# Close calls



## serial feller (Sep 22, 2011)

OK fellas, in my latest blunder I wasn't injured but the story bears telling. The way I see it the near misses are as important as the accidents and fortunately not as tragic, so lets have 'em. Either your not so cool moments or ones you have witnessed. I'll start.

About 3 weeks ago I dropped a 50 ft white oak in some fairly dense timber. About 40 feet out in the path of the fall there was an old dead tree. It was only about 10" DBH and 25 feet tall or so. All of the branches had already fallen off so it was just a scrawny little stick poking up into the air. I'm not even close to it and the tree I'm falling is just going to knock it down right? WRONG! When the tree I felled hit the dead tree the top 6 feet snapped off and came whipping through the air straight at me, spinning like a freaking boomerang. I involuntarily ducked to the left and threw my right arm up to cover my face, MS650 still in hand. The flying wood brushed my right arm and grazed my hard hat without leaving so much as a scratch.

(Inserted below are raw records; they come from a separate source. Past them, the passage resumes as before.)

-- ==== Sys2Proof/Machine/State.lean ====
section
/-! DEFINITION. The state of the module as plain data: every register, queue, result in flight, memory, home, node, die,
tenant, kernel, link and hub record that the spec names (01_machine_state to 21_host_boot), and the machine after reset. -/

namespace Sys2Proof.Machine

/-! ### Registers of a core -/

/-- The cycle summary of a permutation (R200, R209). -/
structure CycleSummary where
  cycles  : Nat
  fixed   : Nat
  longest : Nat
  order   : Nat
deriving DecidableEq, Repr

/-- A permutation register: its row count, index vector, switch settings and cycle summary (R19, R200). -/
structure PermReg where
  n        : Nat
  idx      : List Nat
  settings : Nat
  summary  : CycleSummary
deriving DecidableEq, Repr

/-- The identity on 256, which every permutation register holds at iteration start (R9). -/
def PermReg.identity256 : PermReg :=
  { n := 256, idx := List.range 256, settings := Config.benesSettings (List.range 256),
    summary := { cycles := 256, fixed := 256, longest := 1, order := 1 } }

/-- An accumulator: 32 × 32 elements of 32 bits row-major, its format tag, and whether it was loaded from marked data or has a
parity error (R20, R188, R355, R356). -/
structure Accum where
  bits   : Vector (BitVec 32) 1024
  isInt  : Bool
  marked : Bool
deriving DecidableEq, Repr

def Accum.zero : Accum := { bits := Vector.replicate 1024 0, isInt := false, marked := false }

/-- An operand-ring entry: its bytes at offset 512·row + byte, its marked lines (R356), and the number of the push that filled
it, counted from 1; 0 where none has (R22, R23). -/
structure RingEntry where
  tag   : Nat
  data  : Memory
  marks : NatSet
deriving DecidableEq, Repr

def RingEntry.empty : RingEntry := { tag := 0, data := [], marks := [] }

/-- A weight slot: its valid bit, its tag, column c's image bytes at offsets 128·c upward, and the offsets of those that were
marked (R21, R191, R355, R356). -/
structure WeightSlot where
  valid  : Bool
  fmt    : BitVec 5
  sparse : Bool
  image  : Memory
  marks  : NatSet
deriving DecidableEq, Repr

def WeightSlot.invalid : WeightSlot := { valid := false, fmt := 0, sparse := false, image := [], marks := [] }

/-- A semaphore (R27). -/
structure Semaphore where
  value : BitVec 32
  fault : Bool
deriving DecidableEq, Repr

/-- A bound stream handle: its 64-byte record and its cursor T0–T3 (R28, R214, R216). -/
structure StreamBinding where
  record : BitVec 512
  cursor : BitVec 64
deriving DecidableEq, Repr

/-- A completion record of 16 bytes (R29, R233): bytes 0–7 and bytes 8–15. -/
structure EvRecord where
  lo : Word
  hi : Word
  /-- The copy that wrote it, and what its reader acquires (R230, R336). -/
  copy : Option Nat
  known : List (CoreId × Nat)
deriving DecidableEq, Repr

/-- The fetch chain (R101): the addresses c0, c1, c2, whether the instructions at c0 and c1 are annulled (R105), and
whether the last two instructions issued or annulled were branch-class (R102). -/
structure FetchChain where
  c0     : Word
  c1     : Word
  c2     : Word
  annul0 : Bool
  annul1 : Bool
  prior1 : Bool
  prior2 : Bool
  /-- c1, or c2, was formed while the length of the instruction before it could not be fetched (R107). -/
  guess1 : Bool
  guess2 : Bool
deriving DecidableEq, Repr

/-- The cause codes (R37). -/
inductive Cause
  | illegalInstruction | illegalFormat | illegalInSlot | misaligned | accessFault | platePrivilege | groupViolation
  | viewBounds | shapeLimit | tokenOverflow | ringBroken | poolOvercommit | permInvalid | ternaryIllegal | proofMismatch
  | guardReport | trapInstr | breakpoint | loopNesting | streamUnbound | poison | overlapRace | unreplayable
deriving DecidableEq, Repr

/-- A handler-trap cause waiting for the boundary between two S-cycles (R121). -/
structure PendingTrap where
  cause   : Cause
  badaddr : Word
  /-- The engine of origin, none for the sequencer. -/
  eng     : Option Engine
  /-- The address of the instruction of origin. -/
  addr    : Word
  /-- TRAP or a barrier that stands in a slot (R122). -/
  slot    : Bool
  /-- The trap is precise: the instruction at c0 has not issued. -/
  precise : Bool
  /-- A handler instruction raised it. -/
  handler : Bool := false
deriving DecidableEq, Repr

/-! ### Engine instructions in their queues, and results in flight -/

/-- A thing that the interlocks of R40 cover. -/
inductive Res
  | x (r : Reg)
  | mask (k : Fin 8)
  | perm (k : Fin 16)
  | acc (a : Fin 4)
  | wslot (w : Fin 64)
  | ring (pos : Nat)
  | plate (lo len : Nat)
deriving DecidableEq, Repr

/-- A stream handle as a transfer captured it at issue (R216). -/
structure StreamCapture where
  handle : Reg
  bind   : StreamBinding
deriving DecidableEq, Repr

/-- What an engine instruction captures at issue (R39): views, SHP, its format-table entry, MODE, the X registers, the
stream handles it names, the ring push count and the trap-free copy of MODE bits. -/
structure Capture where
  vw      : Vector (BitVec 128) 32
  shp     : BitVec 14
  ft      : BitVec 32
  mode    : Word
  x       : Vector Word 32
  streams : List StreamCapture
  ringPos : Nat
deriving DecidableEq, Repr

/-- An engine instruction from issue to dispatch (R26): `seq` is its place in program order. -/
structure QEntry where
  instr    : Instr
  addr     : Word
  seq      : Nat
  issuedAt : Nat
  window   : Nat
  cap      : Capture
deriving DecidableEq, Repr

/-- A byte of physical memory: which memory and the address in it. -/
structure Loc where
  sp   : Space
  addr : Nat
deriving DecidableEq, Repr

/-- Consecutive bytes of one granule that a transfer brings in: where they go (a Plate offset, or beyond the Plate the image bytes
of weight slots), the memory they are read from until they have been sampled, the stream's poison policy, and the bytes. `again`
says that they are to be read once more (R219). -/
structure LoadRun where
  to_   : Nat
  n     : Nat
  src   : Option Loc
  va    : Nat
  pois  : Nat
  data  : List Byte
  bad   : Bool
  again : Bool
deriving DecidableEq, Repr

/-- A result in flight (R39): one part of what lands. -/
inductive Eff
  | x (r : Reg) (v : Word)
  | plate (cells : List (Nat × Byte)) (marked : List Nat)
  | mask (k : Fin 8) (v : BitVec 4096)
  | perm (k : Fin 16) (p : PermReg)
  | acc (a : Fin 4) (seq : Nat) (v : Accum)
  | wslot (w : Fin 64) (s : WeightSlot)
  | ring (pos : Nat) (data : Memory) (marks : NatSet)
  | vstat (flags : BitVec 5)
  | invalidate (w : Fin 64)
  /-- The access of this number to the own Plate performs (R92). -/
  | globalAt (seq : Nat)
  /-- The access of this number lands and gives its slot back; it has performed by then (R84). -/
  | globalDue (seq : Nat)
  /-- Packets of this tile of LD or ST that have not been performed, or whose data has not come back (R41, R218, R341). -/
  | waits (num n : Nat)
  /-- The reply of a home-serviced operation becomes readable (R236). -/
  | reply (rid : Nat)
  /-- A load's bytes for the Plate (R221). -/
  | fills (runs : List LoadRun)
  /-- A load's bytes for `n` weight slots from `first` on (R222). -/
  | slots (first : Fin 64) (n : Nat) (fmt : BitVec 5) (sparse : Bool) (runs : List LoadRun)
  /-- A scalar load of marked Plate data: poison at the landing S-cycle (R94), with its BADADDR. -/
  | poison (badaddr : Word)
  /-- A read of these bytes is recorded where they lie in guard granules (R99, R259). -/
  | touch (sp : Space) (a n : Nat)
  /-- A touch of a guard granule of the own Plate by a read at dispatch, the lowest such offset (R99, R259). -/
  | touched (off : Nat)
  /-- A cause raised at the landing S-cycle: ring broken, pool overcommit (R244, R247). -/
  | raise (k : Cause) (badaddr : Word)
  /-- Bytes of the own Plate carry releases that a FENCE has made (R295). -/
  | carries (off n : Nat) (rels : List Covered)
  /-- A read has returned values that carry releases of these cores (R295). -/
  | hears (rels : List (CoreId × Covered))
deriving DecidableEq, Repr

/-- A result that lands at S-cycle `due` (R39), with its token posts (R24) and the resources it holds (R40). -/
structure Landing where
  due    : Nat
  seq    : Nat
  addr   : Word
  eng    : Option Engine
  postL  : Bool
  postR  : Bool
  window : Nat
  holds  : List Res
  reads  : List Res
  effs   : List Eff
deriving DecidableEq, Repr

/-- A scalar access to global memory between issue and landing (R84, R92, R95): the number of its packet, whether a handler issued it,
whether it has been performed, and whether the core has its data or its acknowledgement. -/
structure GlobalAccess where
  seq     : Nat
  num     : Nat
  handler : Bool
  addr    : Word
  isLoad  : Bool
  rd      : Reg
  size    : Nat
  signed  : Bool
  loc     : Loc
  data    : List Byte
  known   : List (CoreId × Nat)
  /-- The releases of the FENCEs that a store stands behind (R295). -/
  fenced  : List Covered
  done    : Bool
  back    : Bool
  poisoned : Bool
  /-- The releases that the value read carries (R295). -/
  heard   : List (CoreId × Covered)
deriving DecidableEq, Repr

/-- An index tile that LD fetches for an indexed transfer (R223): the transfer's place in program order, its number, how many indices
it holds, the read packets that are out, and its bytes, byte x of row r at offset 4,096 r + x. -/
structure IndexFetch where
  seq   : Nat
  num   : Nat
  count : Nat
  out   : List Nat
  runs  : List LoadRun
deriving DecidableEq, Repr

/-- What the sequencer waits for after an instruction that stops issue (R114, R115, R250). -/
inductive Draining
  | halt
  | modeset (v : BitVec 3)
  | modesetWait (v : BitVec 3) (issueAt : Nat)
  | qdrain (m : BitVec 5)
deriving DecidableEq, Repr

/-- An access right (R268). -/
inductive Right | read | write | fetch
deriving DecidableEq, Repr

/-- What freezes a core (R41). A CP-fed token wait and a full CP queue are tested again in every die cycle and need no
record. -/
inductive Freeze
  /-- An unsatisfied SEMWAIT, or EVPOP on an empty EVQ. -/
  | wait
  /-- Until a die cycle of the core's die: bank conflicts, die-TLB hits, refresh. -/
  | untilCycle (d : Nat)
  /-- Until a translation of this address for this access arrives. -/
  | translation (va : Nat) (r : Right)
  /-- Until the reply of this home operation arrives. -/
  | reply (rid : Nat)
  /-- Until a late memory access arrives. -/
  | late
  /-- Until the acknowledgements of a release or FENCE arrive. -/
  | fence
  /-- Until every TLB has acknowledged a TLBINV, and then until the packets numbered below `mark` have been performed. -/
  | tlbinv (mark : Nat)
  /-- Until a replay or re-read is done. -/
  | replay
deriving DecidableEq, Repr

/-- A home object at which a release is left for an acquire to find (R294). -/
inductive SyncObj
  | sem (c : CoreId) (i : Reg)
  | pool (c : CoreId) (u : Nat)
  | ring (c : CoreId) (u : Nat)
deriving DecidableEq, Repr

/-- A release left at an object: the releasing core, its scope, and what an acquire of it comes to know (R238, R291, R294). -/
structure Published where
  obj   : SyncObj
  core  : CoreId
  rel   : Covered
deriving DecidableEq, Repr

/-- Bytes of a memory whose values a release of a core has written, or a store behind its FENCE (R295). -/
structure Flag where
  lo   : Nat
  n    : Nat
  core : CoreId
  rel  : Covered
deriving DecidableEq, Repr

/-- An operation sent to a home, from issue until its reply is readable (R236): the registers it fills, whether it holds a
global access slot, the scope and the object of its acquire and what the object held at its service, whether it is a barrier and stands
in a slot, whether a handler sent it, and the reply once it has arrived. -/
structure HomeOp where
  rid     : Nat
  addr    : Word
  dest    : List Reg
  remote  : Bool
  acquire : Option (Scope × SyncObj)
  gain    : List (CoreId × Nat)
  barrier : Bool
  slot    : Bool
  handler : Bool
  arrived : Option Reply
deriving DecidableEq, Repr

/-- Consecutive bytes of one tile row of a copy that lie in one packet: the row, the first byte, the count and the address. -/
structure CopyLeg where
  row : Nat
  x   : Nat
  n   : Nat
  va  : Nat
deriving DecidableEq, Repr

/-- What the writes of a copy do (R231): plain stores under a poison policy, accumulation, an atomic operation, or a multicast. -/
inductive CopyOp
  | plain (pois : Nat)
  | accum (fmt : BitVec 5) (op : BitVec 3) (pois : Nat)
  | atom (fmt : BitVec 5) (op : BitVec 2) (v w : BitVec 64) (marked : Bool)
  | cast (dsts : List CoreId) (pois : Nat)
deriving DecidableEq, Repr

I had been cutting all day, was hot, tired, got lazy and didn't drop that little dead tree. It nearly cost me.


----------



## hanniedog (Sep 22, 2011)

Did you need to change your shorts after that? Lesson learned.


----------



## troythetreeman (Sep 22, 2011)

i bare a few scars from lessons you only need to learn once...


----------



## serial feller (Sep 23, 2011)

hanniedog said:


> Did you need to change your shorts after that?


 
Not quite, but it did give me something to think about while I was trying to fall asleep that night.


----------



## chad556 (Sep 24, 2011)

I had one happen just recently. I was never in any danger really, but my complacency gave me quite a scare. I was rec climbing a 70' Silver Maple. I was getting my line set and I aimed up at the crotch i wanted. I was close but the throw line didn't come down to settle in the crotch i wanted. There were a ton of leaves in the way, it was about 50 feet up, I wasn't in the crotch I wanted but I figured I was in one that was about 5 feet above it. I did a pull test, bounced on the rope and everything seemed ok. I figured that even if it slipped down the only place the rope could go was onto the crotch I originally wanted anyway. 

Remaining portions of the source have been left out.